Education Endowment Foundation:EEF Blog: Our Teaching and Learning Toolkit – what are the risks and how do we address them?

EEF Blog: Our Teaching and Learning Toolkit – what are the risks and how do we address them?

What are the risks of summarising the thousands of pieces of research that go into the Toolkit?
Author
EEF
EEF
Blog •4 minutes •

Since its launch in 2011, the Sutton Trust – EEF Teaching and Learning Toolkit has helped to bridge the chasm that has long existed between educational research and classroom practice. It does so by providing teachers and school leaders with an accessible summary of thousands of individual pieces of academic research. Up to two-thirds of schools now use it to inform their teaching practice and spending decisions, according to recent surveys.

But there are inevitably risks involved with simplifying so much complex information. We want schools and teachers to be confident in the Teaching and Learning Toolkit as a robust resource they can turn to when looking for evidence to improve outcomes for their students. Here we look at the most commonly cited risks and explain how we address them.

Risk 1: The Toolkit’s league table format combines and aggregates the results of sometimes very different studies.’

The Toolkit is a meta-analysis, which means it combines findings from studies which are not identical to provide more robust estimates. However, we include steps in our process to ensure that we do not combine results in a way that is misleading or unhelpful, and we are stricter in what we do or do not include compared with some other major meta-analyses of education research.

The Toolkit combines existing meta-analyses, rather than individual studies, so generally speaking we are working with decisions that other academics have already made about whether individual studies are similar enough to be combined. While this is no guarantee that the decisions are always the right ones, it means that we don’t and can’t selectively aggregate studies in order to achieve particular answers.

Risk 2: Many of the studies in the Toolkit analyses contradict the headline figure.’

The nature of a meta-analysis is that it aggregates a number of different effect sizes from different studies into a single effect size. It is, therefore, unlikely that any effect size we get from meta-analysis would not differ from any of the individual sources’.

To address this, we look at the extent of variation among the individual effect sizes to determine how reliable the overall effect size will be. This is one of the factors we use when assessing the security’ rating for each strand, a five point padlock scale which is presented next to the effect size (months of additional progress) for each Toolkit strand.

Risk 3: Many of the studies analysed in the Toolkit are context-dependent.’

This is why we are funding and testing specific interventions for the most promising approaches featured in the Toolkit. To date, we have funded 133 projects and published the independent evaluation reports of 66 of these. We publish all the findings, including details of where they were tested and how they were implemented. Related projects are available on each Toolkit strand page.
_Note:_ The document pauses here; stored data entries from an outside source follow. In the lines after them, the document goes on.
/-- A binding made from an unbound tracker adds its claim to a slot that is not FREE (R139). -/
theorem Claims.bindTo (h : Claims s) (unbound : (s.tracker n).binding = none) {via : Via}
    {m : Match} (found : ∀ i ∈ m.candidates, (s.slot i).state ≠ .free) :
    Claims (bindTo n via m s) := by
  have moves : TrackerMoves n s (Machine.bindTo n via m s) := .bindTo .refl via m
  unfold Machine.bindTo at moves ⊢
  split
  · exact h
  · next i rest hm =>
    rw [hm] at moves
    have bound : ((Machine.changeState n .bound ((claim i (· + 1) s).withTracker n
        { (claim i (· + 1) s).tracker n with
          binding := some (bindingOf via i m), recallRef := none })).tracker n)
        = changedTracker .bound
          { (claim i (· + 1) s).tracker n with
            binding := some (bindingOf via i m), recallRef := none } := by
      rw [changeState_tracker_self, tracker_withTracker_self]
    have slot (j : SlotIx) : ((Machine.changeState n .bound ((claim i (· + 1) s).withTracker n
        { (claim i (· + 1) s).tracker n with
          binding := some (bindingOf via i m), recallRef := none })).setNotice n .bound).slot j
        = (claim i (· + 1) s).slot j := by
      rw [slot_setNotice, slot_of_catalog (changeState_catalog _ n .bound) j, slot_withTracker]
    refine h.of_own (fun _ hm => moves.frame.tracker_ne hm) moves.frame.slot_state
      (fun b hb => ?_) (fun r hr => ?_) fun j => ?_
    · rw [tracker_setNotice, bound] at hb
      cases hb
      exact ⟨found i (by rw [hm]; exact List.mem_cons_self), by simp [bindingOf, hm]⟩
    · rw [tracker_setNotice, bound] at hr
      exact nomatch hr
    · rw [slot, tracker_setNotice, bound, slot_claim, boundTo_none unbound,
        boundTo_some (b := bindingOf via i m) rfl]
      split
      · next hj => subst hj; simp [bindingOf]
      · next hj => simp [bindingOf, Ne.symm hj]

theorem Claims.settleWith (h : Claims s) (c : Nat) (m : MeasSet) : Claims (settleWith n c m s) := by
  have counted : Claims (s.withTracker n { s.tracker n with settleCounter := c, settleRef := some m }) :=
    h.withTracker rfl (.inl rfl)
  unfold Machine.settleWith completeSettling
  dsimp only
  split
  · split
    · exact ((counted.changeState .pending).holdSet _).submitHeld _
    · exact ((counted.changeState .pending).holdSet _).submitHeld _
  · exact counted

theorem Claims.settleAfresh (h : Claims s) (m : MeasSet) : Claims (settleAfresh n m s) :=
  (h.changeState _).settleWith 1 m

theorem Claims.releaseByResult (h : Claims s) (reason : Reason) (tick : Nat) :
    Claims (releaseByResult n reason tick s) := (h.release reason).withTracker rfl (.inl rfl)

/-! ### Reports and results -/

theorem Claims.takeSet (h : Claims s) (tick : Nat) (m : MeasSet) : Claims (takeSet n tick m s) := by
  unfold Machine.takeSet
  dsimp only
  split
  case h_1 => exact h.settleWith _ _
  case h_2 =>
    split
    · exact h
    · exact h.settleAfresh _
  case h_3 | h_4 => exact h.submitAt _ _ _
  case h_5 =>
    split
    · split
      · exact (h.changeState _).submitHeld _
      · exact h
    · exact h.settleAfresh _
  all_goals exact h

theorem Claims.takeDetection (h : Claims s) (k : FaultKind) (tick : Nat) :
    Claims (takeDetection n k tick s) := by
  have latched : Claims (addToLatch n k s) := h.withTracker rfl (.inl rfl)
  have named : Claims (releaseForFault n tick (addToLatch n k s)) :=
    (latched.release .fault).withTracker (by simp) (.inl (by simp))
  unfold Machine.takeDetection latchFault
  split
  · split
    case h_1 => exact h
    case h_2 => exact latched.setNotice _
    all_goals exact (named.changeState _).setNotice _
  · exact h

theorem Claims.takeReport (h : Claims s) (tick : Nat) (r : Report) :
    Claims (takeReport n tick s r) := by
  cases r with
  | hGained =>
    unfold Machine.takeReport takeHGained
    dsimp only
    split
    case h_1 => exact (h.changeState _).setNotice _
    all_goals exact h
  | hLost =>
    unfold Machine.takeReport takeHLost
    dsimp only
    split
    case h_6 | h_7 | h_8 => exact h
    all_goals exact (h.release _).changeState _
  | vLost =>
    unfold Machine.takeReport takeVLost
    dsimp only
    split
    case h_1 => exact h.withTracker rfl (.inl rfl)
    case h_6 | h_7 | h_8 => exact h
    all_goals exact (h.release _).changeState _
  | published m => exact h.takeSet tick m
  | detected k => exact h.takeDetection k tick

theorem Claims.takeReports (h : Claims s) (tick : Nat) (rs : List Report) :
    Claims (rs.foldl (Machine.takeReport n tick) s) := by
  induction rs generalizing s with
  | nil => exact h
  | cons r rs ih => exact ih (h.takeReport tick r)

theorem Claims.takeMatch (h : Claims s) (tracker : TrackerLawAt n s) {via : Via} {m : Match}
    (found : ∀ i ∈ m.candidates, (s.slot i).state ≠ .free) : Claims (takeMatch n via m s) := by
  unfold Machine.takeMatch
  split
  case h_1 hs =>
    exact h.bindTo (((trackerLawAt_iff n s).mp tracker).unbound (by simp [hs, isBoundState])) found
  all_goals exact h

/-- A passed verify rewrites the generation of the binding it was made for. -/
theorem Claims.takeVerifyPass (h : Claims s) {b : Binding} (hb : (s.tracker n).binding = some b)
    (g : Byte) : Claims (takeVerifyPass n g b s) := by
  have judged : Claims
      (s.withTracker n { s.tracker n with binding := some { b with generation := g } }) := by
    have moves : TrackerMoves n s
        (s.withTracker n { s.tracker n with binding := some { b with generation := g } }) :=
      .withTracker .refl _
    refine h.of_own (fun _ hm => moves.frame.tracker_ne hm) (fun _ => rfl) (fun b' hb' => ?_)
      (fun r hr => ?_) fun i => ?_
    · rw [tracker_withTracker_self] at hb'
      cases hb'
      exact h.binding n b hb
    · rw [tracker_withTracker_self] at hr
      exact h.reference n r hr
    · rw [tracker_withTracker_self, boundTo_some hb,
        boundTo_some (b := { b with generation := g }) rfl]
      rfl
  unfold Machine.takeVerifyPass
  dsimp only
  split
  · exact judged.changeState _
  · exact judged

theorem Claims.takeDeviation (h : Claims s) (tick : Nat) (m : MeasSet) :
    Claims (takeDeviation n tick m s) := by
  unfold Machine.takeDeviation
  dsimp only
  split
  · have coasting : Claims (if (s.tracker n).state = .bound then Machine.changeState n .coasting s
        else s) := by
      split
      · exact h.changeState _
      · exact h
    exact (coasting.withTracker (n := n)
      (x := { State.tracker _ n with coast := (s.tracker n).coast + 1 }) rfl
      (.inl rfl)).setNotice _
  · exact (h.releaseByResult _ _).settleAfresh _

theorem Claims.takeVerify (h : Claims s) (tick : Nat) (pass : Bool) (g : Byte) (m : MeasSet) :
    Claims (takeVerify n tick pass g m s) := by
  have judged (b : Binding) (hb : (s.tracker n).binding = some b) : Claims
      (if pass then Machine.takeVerifyPass n g b s
        else if g = b.generation then Machine.takeDeviation n tick m s
        else takeEdited n tick m s) := by
    split
    · exact h.takeVerifyPass hb g
    · split
      · exact h.takeDeviation tick m
      · exact (((h.releaseByResult _ _).changeState _).holdSet _).submitHeld _
  unfold Machine.takeVerify
  dsimp only
  split
  case h_1 hb => exact judged _ hb
  case h_2 hb => exact judged _ hb
  case h_3 => exact h

/-- What the result of a pass names as found. -/
def resultFound : PassResult → List SlotIx
  | .matched m | .recalled m => m.candidates
  | .noMatch | .bound _ _ | .recallFailed => []

theorem Claims.takeResult (h : Claims s) (tracker : TrackerLawAt n s) (tick : Nat) {p : Pass}
    (found : ∀ i ∈ resultFound (passResult p), (s.slot i).state ≠ .free) :
    Claims (takeResult n tick p s) := by
  unfold Machine.takeResult
  split
  case h_1 eq => exact h.takeMatch tracker (by rw [eq] at found; exact found)
  case h_2 =>
    unfold takeNoMatch
    split
    case h_1 => exact (h.changeState _).setNotice _
    all_goals exact h
  case h_3 eq => exact h.takeMatch tracker (by rw [eq] at found; exact found)
  case h_4 =>
    unfold takeRecallFail
    split
    case h_1 =>
      exact (h.withTracker (n := n) (x := { s.tracker n with recallRef := none }) rfl
        (.inr rfl)).submitHeld _
    all_goals exact h
  case h_5 => exact h.takeVerify tick _ _ _
  case h_6 => exact h

end

/-! ### What the pass in flight has found -/

/-- What a pass has found, as its tally and its verdict keep it. -/
def passFound (p : Pass) : List SlotIx :=
  (p.tally.getD emptyTally).candidates.map Candidate.slot
    ++ match p.verdict with
      | some (.recallPass i _) => [i]
      | _ => []

theorem foundActive_iff (s : State) :
    FoundActive s ↔ ∀ p, s.classifier.pass = some p → p.disturbed = false →
      ∀ i ∈ passFound p, (s.slot i).state = .active := by
  refine forall_congr' fun p => forall_congr' fun _ => forall_congr' fun _ => ?_
  constructor
  · rintro ⟨searched, recalled⟩ i hi
    rcases List.mem_append.mp hi with hi | hi
    · obtain ⟨c, hc, rfl⟩ := List.mem_map.mp hi
      cases ht : p.tally with
      | none => simp [ht, emptyTally] at hc
      | some t => rw [ht] at hc; exact searched t ht c hc
    · split at hi
      · next j g hv => rw [List.mem_singleton.mp hi]; exact recalled j g hv
      · exact absurd hi List.not_mem_nil
  · intro found
    refine ⟨fun t ht c hc => found c.slot (List.mem_append_left _ ?_), fun i g hv =>
      found i (List.mem_append_right _ ?_)⟩
    · rw [ht]; exact List.mem_map_of_mem hc
    · rw [hv]; exact List.mem_singleton_self i

/-- What a result names has been found by its pass. -/
theorem resultFound_subset {p : Pass} {i : SlotIx} (h : i ∈ resultFound (passResult p)) :
    i ∈ passFound p := by
  have verdict : ∀ k, i ∈ resultFound (verdictResult k p.verdict) → i ∈ passFound p := by
    intro k hk
    unfold verdictResult at hk
    split at hk
    · exact absurd hk List.not_mem_nil
    · next j g hv =>
      refine List.mem_append_right _ ?_
      rw [hv]; exact hk
    · exact absurd hk List.not_mem_nil
    · split at hk <;> exact absurd hk List.not_mem_nil
  unfold passResult at h
  split at h
  · unfold searchResult at h
    split at h
    · exact absurd h List.not_mem_nil
    · exact List.mem_append_left _ h
  · exact verdict _ h
  · exact verdict _ h

theorem passFound_fresh {p : Pass} (tally : (p.tally.getD emptyTally).candidates = [])
    (verdict : p.verdict = none) : passFound p = [] := by
  unfold passFound
  rw [tally, verdict]
  rfl

theorem passFound_grantedPass (r : Requester) (q : Request) : passFound (grantedPass r q) = [] := by
  refine passFound_fresh ?_ rfl
  unfold grantedPass
  cases q.kind <;> rfl

theorem passFound_restartedPass (p : Pass) : passFound (restartedPass p) = [] := by
  refine passFound_fresh ?_ rfl
  unfold restartedPass
  cases p.tally <;> rfl

/-- The law speaks of the pass in flight and the states of the slots alone. -/
theorem FoundActive.of_same {s t : State} (h : FoundActive s)
    (pass : t.classifier.pass = s.classifier.pass)
    (slots : ∀ i, (t.slot i).state = (s.slot i).state) : FoundActive t := by
  rw [foundActive_iff] at *
  intro p hp hd i hi
  rw [slots]
  exact h p (pass ▸ hp) hd i hi

/-- With a pass that has found nothing, or a disturbed one, or none. -/
theorem foundActive_of_pass {s : State} (h : ∀ p, s.classifier.pass = some p →
    p.disturbed = true ∨ passFound p = []) : FoundActive s := by
  rw [foundActive_iff]
  intro p hp hd i hi
  rcases h p hp with disturbed | fresh
  · rw [hd] at disturbed; exact nomatch disturbed
  · rw [fresh] at hi; exact absurd hi List.not_mem_nil

theorem FoundActive.arbitrate {s : State} (h : FoundActive s) : FoundActive (arbitrate s) := by
  obtain same | ⟨r, q, -, -, -, eq⟩ := arbitrateClassifier_cases s.classifier
  · rw [Machine.arbitrate, same]; exact h
  · refine foundActive_of_pass fun p hp => .inr ?_
    rw [arbitrate_classifier, eq] at hp
    cases hp
    exact passFound_grantedPass r q

theorem TrackerMove.foundActive {n : InputIx} {s t : State} (move : TrackerMove n s t)
    (h : FoundActive s) : FoundActive t := by
  cases move with
  | tracker | request | notice => exact h.of_same rfl fun _ => rfl
  | claim i f =>
    refine h.of_same rfl fun j => ?_
    rw [slot_claim]
    split
    · next e => rw [e]
    · rfl
  | arbitrated => exact h.arbitrate
  | replaced q tick p =>
    refine foundActive_of_pass fun p' hp' => .inr ?_
    cases hp'
    exact passFound_grantedPass (inputRequester n) q

theorem TrackerMoves.foundActive {n : InputIx} {s t : State} (moves : TrackerMoves n s t)
    (h : FoundActive s) : FoundActive t := by
  induction moves with
  | refl => exact h
  | tail _ last ih => exact last.foundActive ih

/-! ### Examinations -/

theorem mem_placeCandidate {c d : Candidate} {l : List Candidate} :
    d ∈ placeCandidate c l ↔ d = c ∨ d ∈ l := by
  induction l with
  | nil => simp [placeCandidate]
  | cons e l ih =>
    unfold placeCandidate
    split
    · simp only [List.mem_cons, ih]; tauto
    · simp only [List.mem_cons]

/-- An examined slot becomes a candidate only while it is ACTIVE (R32). -/
theorem tallySlot_candidates {i : SlotIx} {x : Slot} {m : SyncSet} {t : Tally} {c : Candidate}
    (h : c ∈ (tallySlot i x m t).candidates) : c ∈ t.candidates ∨ c.slot = i ∧ x.state = .active := by
  unfold tallySlot at h
  split at h
  · next fit =>
    simp only [Bool.and_eq_true, decide_eq_true_eq] at fit
    rcases mem_placeCandidate.mp (List.mem_of_mem_take h) with rfl | hc
    · exact .inr ⟨rfl, fit.1⟩
    · exact .inl hc
  · exact .inl h

theorem examineRecall_pass {s : State} {r : Option Recall} {m : SyncSet} {i : SlotIx} {g : Byte}
    (h : examineRecall s r m = .recallPass i g) : (s.slot i).state = .active := by
  unfold examineRecall at h
  split at h
  · exact nomatch h
  · dsimp only at h
    split at h
    · next r fit =>
      simp only [Bool.and_eq_true, decide_eq_true_eq] at fit
      obtain ⟨⟨active, -⟩, -⟩ := fit
      cases h
      exact active
    · exact nomatch h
We continually emphasise that the Toolkit can only ever be a support to professional judgement, never a substitute for it: teachers’ knowledge of the individual schools is crucial. We have developed an online DIY Evaluation Guide which assists schools wanting to find out if new approaches are working well in their setting.

Risk 4: The individual studies that go into the headline impact estimate are invisible.’

The Toolkit provides references to all the studies included in each meta-analysis, and so users have access to all the publicly available information on the precise nature of the interventions.

However, there is a general challenge regarding the amount of detail that academic studies provide regarding the specific intervention that has been studied. This makes it difficult for schools to know exactly how to implement a particular intervention, and makes it difficult for researchers to replicate studies. We have recently published a guide to implementation and process evaluation with the aim of encouraging better detailing of these aspects of studies in publications.

Risk 5: The focus of the Toolkit is on attainment, without considering other aims of education.’

The months’ of additional progress figure is an estimate of impact on academic attainment, and the Toolkit is transparent about this. However, we know that academic attainment is not the only aim of a good education. This is reflected in our new programme of work on character and life skills, which includes a number of projects designed to develop in children and young people a set of attitudes, skills and behaviours (such as self-control, social skills, motivation, and resilience), as well as improve their academic outcomes.

Risk 6: The Toolkit is not solely focused on research relating to disadvantaged pupils.’

The Toolkit considers the impact of interventions on all children, not only those suffering from poverty-related disadvantage. Where the research evidence supports particular findings related to disadvantaged children, they are highlighted in the Toolkit strand pages.

The Teaching and Learning Toolkit is a live resource updated with a team of academics at Durham University. This means that schools and teachers can be confident that when consulting the Toolkit they are always working with the most up-to-date and high-quality evidence available, including the findings from EEF-funded projects. We welcome discussions about how to develop this process further so that we can continue to bridge the divide between research and practice in an accessible and practical way.